Stored items
•••••

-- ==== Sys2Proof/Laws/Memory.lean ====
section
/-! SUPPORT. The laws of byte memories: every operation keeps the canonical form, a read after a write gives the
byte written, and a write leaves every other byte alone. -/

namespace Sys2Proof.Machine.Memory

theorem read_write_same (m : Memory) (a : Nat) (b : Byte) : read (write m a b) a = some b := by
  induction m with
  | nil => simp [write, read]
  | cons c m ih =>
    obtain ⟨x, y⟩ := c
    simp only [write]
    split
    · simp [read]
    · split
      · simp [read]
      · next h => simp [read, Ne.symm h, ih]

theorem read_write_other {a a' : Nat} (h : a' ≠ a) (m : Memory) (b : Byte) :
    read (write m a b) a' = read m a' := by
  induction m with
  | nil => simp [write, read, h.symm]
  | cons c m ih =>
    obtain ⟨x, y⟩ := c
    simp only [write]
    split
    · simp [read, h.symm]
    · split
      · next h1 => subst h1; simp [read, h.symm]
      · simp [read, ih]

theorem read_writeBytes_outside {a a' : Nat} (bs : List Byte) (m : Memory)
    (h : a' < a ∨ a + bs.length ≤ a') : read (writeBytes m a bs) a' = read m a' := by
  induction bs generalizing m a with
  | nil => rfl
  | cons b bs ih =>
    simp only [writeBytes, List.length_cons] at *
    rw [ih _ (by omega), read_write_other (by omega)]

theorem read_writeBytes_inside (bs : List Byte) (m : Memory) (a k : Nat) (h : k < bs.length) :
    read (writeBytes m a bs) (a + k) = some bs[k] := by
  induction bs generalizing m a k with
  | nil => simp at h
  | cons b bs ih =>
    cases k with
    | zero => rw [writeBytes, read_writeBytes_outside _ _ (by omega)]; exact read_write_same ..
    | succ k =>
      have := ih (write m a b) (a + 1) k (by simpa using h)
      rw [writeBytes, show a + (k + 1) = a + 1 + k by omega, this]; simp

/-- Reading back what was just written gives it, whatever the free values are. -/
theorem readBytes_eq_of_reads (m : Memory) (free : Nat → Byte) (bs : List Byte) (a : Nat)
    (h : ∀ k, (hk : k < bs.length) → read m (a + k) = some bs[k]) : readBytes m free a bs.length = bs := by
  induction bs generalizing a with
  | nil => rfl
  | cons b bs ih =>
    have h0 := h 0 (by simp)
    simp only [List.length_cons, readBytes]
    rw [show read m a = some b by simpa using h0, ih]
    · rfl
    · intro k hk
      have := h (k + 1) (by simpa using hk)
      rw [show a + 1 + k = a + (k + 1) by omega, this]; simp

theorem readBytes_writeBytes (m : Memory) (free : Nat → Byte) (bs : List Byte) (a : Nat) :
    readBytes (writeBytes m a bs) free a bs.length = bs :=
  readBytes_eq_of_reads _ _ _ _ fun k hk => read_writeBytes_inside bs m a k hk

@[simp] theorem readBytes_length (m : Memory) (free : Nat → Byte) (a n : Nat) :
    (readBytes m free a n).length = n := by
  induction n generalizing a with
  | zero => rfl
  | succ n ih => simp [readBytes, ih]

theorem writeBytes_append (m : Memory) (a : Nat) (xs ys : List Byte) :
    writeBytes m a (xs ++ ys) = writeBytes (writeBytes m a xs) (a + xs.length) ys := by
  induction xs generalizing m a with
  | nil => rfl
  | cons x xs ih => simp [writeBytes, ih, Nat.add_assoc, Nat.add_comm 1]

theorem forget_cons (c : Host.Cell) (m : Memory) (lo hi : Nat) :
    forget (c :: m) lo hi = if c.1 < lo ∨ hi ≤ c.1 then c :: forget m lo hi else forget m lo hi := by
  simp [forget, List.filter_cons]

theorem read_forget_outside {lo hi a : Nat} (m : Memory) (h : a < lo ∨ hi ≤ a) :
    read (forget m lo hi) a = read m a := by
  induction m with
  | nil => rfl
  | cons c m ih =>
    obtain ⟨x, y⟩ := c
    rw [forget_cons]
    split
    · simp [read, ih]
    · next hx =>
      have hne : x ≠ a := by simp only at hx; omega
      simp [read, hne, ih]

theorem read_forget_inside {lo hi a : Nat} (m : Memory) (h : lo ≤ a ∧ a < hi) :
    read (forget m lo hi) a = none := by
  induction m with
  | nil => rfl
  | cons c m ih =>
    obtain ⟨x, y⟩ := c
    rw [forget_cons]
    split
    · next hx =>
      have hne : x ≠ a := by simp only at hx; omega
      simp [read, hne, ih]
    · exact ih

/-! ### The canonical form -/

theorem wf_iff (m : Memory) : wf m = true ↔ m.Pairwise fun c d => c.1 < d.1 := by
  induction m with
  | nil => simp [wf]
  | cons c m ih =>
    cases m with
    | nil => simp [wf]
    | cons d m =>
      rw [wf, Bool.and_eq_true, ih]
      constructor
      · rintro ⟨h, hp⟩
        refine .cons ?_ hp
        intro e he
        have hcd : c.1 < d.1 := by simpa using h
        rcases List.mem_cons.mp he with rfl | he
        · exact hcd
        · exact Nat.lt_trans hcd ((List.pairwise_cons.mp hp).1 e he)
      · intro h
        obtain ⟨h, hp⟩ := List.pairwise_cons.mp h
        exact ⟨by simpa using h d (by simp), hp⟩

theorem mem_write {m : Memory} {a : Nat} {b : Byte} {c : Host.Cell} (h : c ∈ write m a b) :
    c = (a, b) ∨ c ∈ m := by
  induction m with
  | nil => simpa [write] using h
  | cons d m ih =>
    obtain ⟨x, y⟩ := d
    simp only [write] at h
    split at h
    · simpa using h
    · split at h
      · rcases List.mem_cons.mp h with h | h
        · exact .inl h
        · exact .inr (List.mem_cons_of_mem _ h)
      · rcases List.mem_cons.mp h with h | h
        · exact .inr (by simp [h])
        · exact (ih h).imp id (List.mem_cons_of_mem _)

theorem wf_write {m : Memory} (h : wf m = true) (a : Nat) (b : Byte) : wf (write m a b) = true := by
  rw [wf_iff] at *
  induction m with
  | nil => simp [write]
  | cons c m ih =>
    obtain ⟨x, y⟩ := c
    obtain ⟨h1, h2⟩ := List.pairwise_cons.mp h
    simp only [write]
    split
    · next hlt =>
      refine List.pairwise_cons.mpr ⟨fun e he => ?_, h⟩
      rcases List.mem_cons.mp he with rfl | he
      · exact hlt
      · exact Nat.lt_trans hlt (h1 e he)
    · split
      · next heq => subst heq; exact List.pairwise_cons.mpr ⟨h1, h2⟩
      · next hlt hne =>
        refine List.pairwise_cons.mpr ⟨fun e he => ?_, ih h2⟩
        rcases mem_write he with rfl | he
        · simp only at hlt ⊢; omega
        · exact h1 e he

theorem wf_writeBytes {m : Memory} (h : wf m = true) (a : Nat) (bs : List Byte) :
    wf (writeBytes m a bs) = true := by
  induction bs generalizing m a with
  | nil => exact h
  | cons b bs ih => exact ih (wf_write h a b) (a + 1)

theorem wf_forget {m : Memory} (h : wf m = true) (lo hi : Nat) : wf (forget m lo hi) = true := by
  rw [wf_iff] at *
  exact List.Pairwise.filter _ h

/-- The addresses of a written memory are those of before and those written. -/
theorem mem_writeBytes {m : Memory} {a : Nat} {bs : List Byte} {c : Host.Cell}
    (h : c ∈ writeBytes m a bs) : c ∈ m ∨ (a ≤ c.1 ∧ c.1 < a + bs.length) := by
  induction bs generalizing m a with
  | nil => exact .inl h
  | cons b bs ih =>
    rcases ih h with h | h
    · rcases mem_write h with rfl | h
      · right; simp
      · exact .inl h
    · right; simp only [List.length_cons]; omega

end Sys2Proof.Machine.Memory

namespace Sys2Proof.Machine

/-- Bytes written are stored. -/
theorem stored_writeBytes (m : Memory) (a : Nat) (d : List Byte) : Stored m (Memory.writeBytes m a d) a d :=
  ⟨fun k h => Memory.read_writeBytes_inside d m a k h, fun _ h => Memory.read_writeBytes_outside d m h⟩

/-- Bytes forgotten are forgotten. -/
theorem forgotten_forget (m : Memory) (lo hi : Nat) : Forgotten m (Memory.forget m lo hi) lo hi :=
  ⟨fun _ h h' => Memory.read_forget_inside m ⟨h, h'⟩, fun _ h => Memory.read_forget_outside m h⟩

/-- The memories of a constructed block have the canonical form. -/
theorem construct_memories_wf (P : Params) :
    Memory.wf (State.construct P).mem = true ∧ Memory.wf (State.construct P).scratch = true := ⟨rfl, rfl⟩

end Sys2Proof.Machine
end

•••••

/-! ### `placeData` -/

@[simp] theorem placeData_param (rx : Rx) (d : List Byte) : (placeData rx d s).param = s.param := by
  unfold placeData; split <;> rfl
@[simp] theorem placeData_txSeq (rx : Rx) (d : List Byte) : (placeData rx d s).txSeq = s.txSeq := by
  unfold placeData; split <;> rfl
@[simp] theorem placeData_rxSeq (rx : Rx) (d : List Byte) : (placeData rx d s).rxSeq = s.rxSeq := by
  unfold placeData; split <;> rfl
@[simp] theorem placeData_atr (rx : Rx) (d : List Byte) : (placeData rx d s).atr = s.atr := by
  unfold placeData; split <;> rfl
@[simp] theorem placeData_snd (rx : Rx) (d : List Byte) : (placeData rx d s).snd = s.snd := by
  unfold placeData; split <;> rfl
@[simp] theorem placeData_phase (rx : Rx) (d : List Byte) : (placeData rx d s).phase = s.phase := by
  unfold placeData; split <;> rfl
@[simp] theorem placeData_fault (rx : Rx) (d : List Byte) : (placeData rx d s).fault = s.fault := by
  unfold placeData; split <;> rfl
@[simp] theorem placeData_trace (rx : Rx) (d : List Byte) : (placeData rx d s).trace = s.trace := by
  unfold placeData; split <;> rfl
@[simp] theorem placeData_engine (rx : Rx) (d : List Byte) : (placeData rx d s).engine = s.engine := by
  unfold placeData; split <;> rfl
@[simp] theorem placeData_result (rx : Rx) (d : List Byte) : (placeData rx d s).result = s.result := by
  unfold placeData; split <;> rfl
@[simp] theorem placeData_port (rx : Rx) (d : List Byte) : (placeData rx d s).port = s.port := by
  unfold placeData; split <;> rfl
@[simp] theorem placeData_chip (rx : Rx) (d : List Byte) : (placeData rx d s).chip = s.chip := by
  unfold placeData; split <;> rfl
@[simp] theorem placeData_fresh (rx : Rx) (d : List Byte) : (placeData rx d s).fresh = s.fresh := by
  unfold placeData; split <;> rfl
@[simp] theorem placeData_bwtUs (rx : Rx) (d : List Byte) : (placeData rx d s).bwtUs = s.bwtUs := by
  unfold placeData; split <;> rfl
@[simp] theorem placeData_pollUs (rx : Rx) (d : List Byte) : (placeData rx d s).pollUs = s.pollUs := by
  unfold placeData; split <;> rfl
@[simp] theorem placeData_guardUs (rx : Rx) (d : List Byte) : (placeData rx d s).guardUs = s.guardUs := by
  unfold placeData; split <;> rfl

•••••

[WHAT THE EXERCISE ASKS] Read the entries and show each line that mentions "Host".

[WRITTEN REPLY]
theorem forget_cons (c : Host.Cell) (m : Memory) (lo hi : Nat) :
theorem mem_write {m : Memory} {a : Nat} {b : Byte} {c : Host.Cell} (h : c ∈ write m a b) :
theorem mem_writeBytes {m : Memory} {a : Nat} {bs : List Byte} {c : Host.Cell}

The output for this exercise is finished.